### EXERCISE OBJECTIVE
Scan the entries for the word "Laws", and copy every line where it appears.

### PROVIDED ENTRIES
-- ==== Sys2Proof/Laws/KeepsTowpath.lean ====
section
/-! SUPPORT. Laws/KeepsTowpath.lean: which parts of the state each operation of Machine/Towpath.lean can change. -/

namespace Sys2Proof.Machine

theorem updTp_keeps {ps : List Part} {o s : State} {a1} (h : Keeps ps o s) (hp : [.tp] ⊆ ps) :
    Keeps ps o (updTp s a1) := by
  unfold updTp
  repeat' first
    | with_reducible exact h
    | with_reducible assumption
    | with_reducible refine Sub.of hp ?_
    | exact rfl
    | intro _
    | with_reducible apply AllNext.next
    | with_reducible apply Keeps.ite
    | with_reducible apply AllNext.ite
    | with_reducible apply Keeps.foldl
    | with_reducible apply Keeps.foldN
    | with_reducible apply Keeps.foldr
    | with_reducible apply Keeps.foldlFst
    | split
    | with_reducible apply Keeps.tp
    | dsimp only
    | assumption

theorem handTo_keeps {ps : List Part} {o s : State} {a1 a2} (h : Keeps ps o s) (hp : [.tp, .ln, .regs] ⊆ ps) :
    Keeps ps o (handTo s a1 a2) := by
  unfold handTo
  repeat' first
    | with_reducible exact h
    | with_reducible assumption
    | with_reducible refine Sub.of hp ?_
    | exact rfl
    | intro _
    | with_reducible apply updTp_keeps
    | with_reducible apply lnBytes_keeps
    | with_reducible apply AllNext.next
    | with_reducible apply Keeps.ite
    | with_reducible apply AllNext.ite
    | with_reducible apply Keeps.foldl
    | with_reducible apply Keeps.foldN
    | with_reducible apply Keeps.foldr
    | with_reducible apply Keeps.foldlFst
    | split
    | dsimp only
    | assumption

theorem originate_keeps {ps : List Part} {o s : State} {a1 a2} (h : Keeps ps o s) (hp : [.tp, .ln, .regs] ⊆ ps) :
    Keeps ps o (originate s a1 a2) := by
  unfold originate
  repeat' first
    | with_reducible exact h
    | with_reducible assumption
    | with_reducible refine Sub.of hp ?_
    | exact rfl
    | intro _
    | with_reducible apply updTp_keeps
    | with_reducible apply handTo_keeps
    | with_reducible apply AllNext.next
    | with_reducible apply Keeps.ite
    | with_reducible apply AllNext.ite
    | with_reducible apply Keeps.foldl
    | with_reducible apply Keeps.foldN
    | with_reducible apply Keeps.foldr
    | with_reducible apply Keeps.foldlFst
    | split
    | dsimp only
    | assumption

theorem sendCopy_keeps {ps : List Part} {o s : State} {a1 a2} (h : Keeps ps o s) (hp : [.tp, .ln, .regs] ⊆ ps) :
    Keeps ps o (sendCopy s a1 a2) := by
  unfold sendCopy
  repeat' first
    | with_reducible exact h
    | with_reducible assumption
    | with_reducible refine Sub.of hp ?_
    | exact rfl
    | intro _
    | with_reducible apply originate_keeps
    | with_reducible apply AllNext.next
    | with_reducible apply Keeps.ite
    | with_reducible apply AllNext.ite
    | with_reducible apply Keeps.foldl
    | with_reducible apply Keeps.foldN
    | with_reducible apply Keeps.foldr
    | with_reducible apply Keeps.foldlFst
    | split
    | dsimp only
    | assumption

theorem noteStop_keeps {ps : List Part} {o s : State} {a1 a2 a3 a4} (h : Keeps ps o s) (hp : [.tp] ⊆ ps) :
    Keeps ps o (noteStop s a1 a2 a3 a4) := by
  unfold noteStop
  repeat' first
    | with_reducible exact h
    | with_reducible assumption
    | with_reducible refine Sub.of hp ?_
    | exact rfl
    | intro _
    | with_reducible apply updTp_keeps
    | with_reducible apply AllNext.next
    | with_reducible apply Keeps.ite
    | with_reducible apply AllNext.ite
    | with_reducible apply Keeps.foldl
    | with_reducible apply Keeps.foldN
    | with_reducible apply Keeps.foldr
    | with_reducible apply Keeps.foldlFst
    | split
    | dsimp only
    | assumption

theorem stopSend_keeps {ps : List Part} {o s : State} {a1 a2 a3 a4} (h : Keeps ps o s) (hp : [.tp, .ln, .regs] ⊆ ps) :
    Keeps ps o (stopSend s a1 a2 a3 a4) := by
  unfold stopSend
  repeat' first
    | with_reducible exact h
    | with_reducible assumption
    | with_reducible refine Sub.of hp ?_
    | exact rfl
    | intro _
    | with_reducible apply sendCopy_keeps
    | with_reducible apply State.satAdd_keeps
    | with_reducible apply noteStop_keeps
    | with_reducible apply updTp_keeps
    | with_reducible apply AllNext.next
    | with_reducible apply Keeps.ite
    | with_reducible apply AllNext.ite
    | with_reducible apply Keeps.foldl
    | with_reducible apply Keeps.foldN
    | with_reducible apply Keeps.foldr
    | with_reducible apply Keeps.foldlFst
    | split
    | dsimp only
    | assumption

theorem updTpPort_keeps {ps : List Part} {o s : State} {a1 a2} (h : Keeps ps o s) (hp : [.tp] ⊆ ps) :
    Keeps ps o (updTpPort s a1 a2) := by
  unfold updTpPort
  repeat' first
    | with_reducible exact h
    | with_reducible assumption
    | with_reducible refine Sub.of hp ?_
    | exact rfl
    | intro _
    | with_reducible apply updTp_keeps
    | with_reducible apply AllNext.next
    | with_reducible apply Keeps.ite
    | with_reducible apply AllNext.ite
    | with_reducible apply Keeps.foldl
    | with_reducible apply Keeps.foldN
    | with_reducible apply Keeps.foldr
    | with_reducible apply Keeps.foldlFst
    | split
    | dsimp only
    | assumption

theorem sendSlot_keeps {ps : List Part} {o s : State} {a1} (h : Keeps ps o s) (hp : [.tp, .ln, .regs] ⊆ ps) :
    Keeps ps o (sendSlot s a1) := by
  unfold sendSlot
  repeat' first
    | with_reducible exact h
    | with_reducible assumption
    | with_reducible refine Sub.of hp ?_
    | exact rfl
    | intro _
    | with_reducible apply originate_keeps
    | with_reducible apply AllNext.next
    | with_reducible apply Keeps.ite
    | with_reducible apply AllNext.ite
    | with_reducible apply Keeps.foldl
    | with_reducible apply Keeps.foldN
    | with_reducible apply Keeps.foldr
    | with_reducible apply Keeps.foldlFst
    | split
    | dsimp only
    | assumption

### ANSWER FOR THE TASK
-- ==== Sys2Proof/Laws/KeepsTowpath.lean ====
/-! SUPPORT. Laws/KeepsTowpath.lean: which parts of the state each operation of Machine/Towpath.lean can change. -/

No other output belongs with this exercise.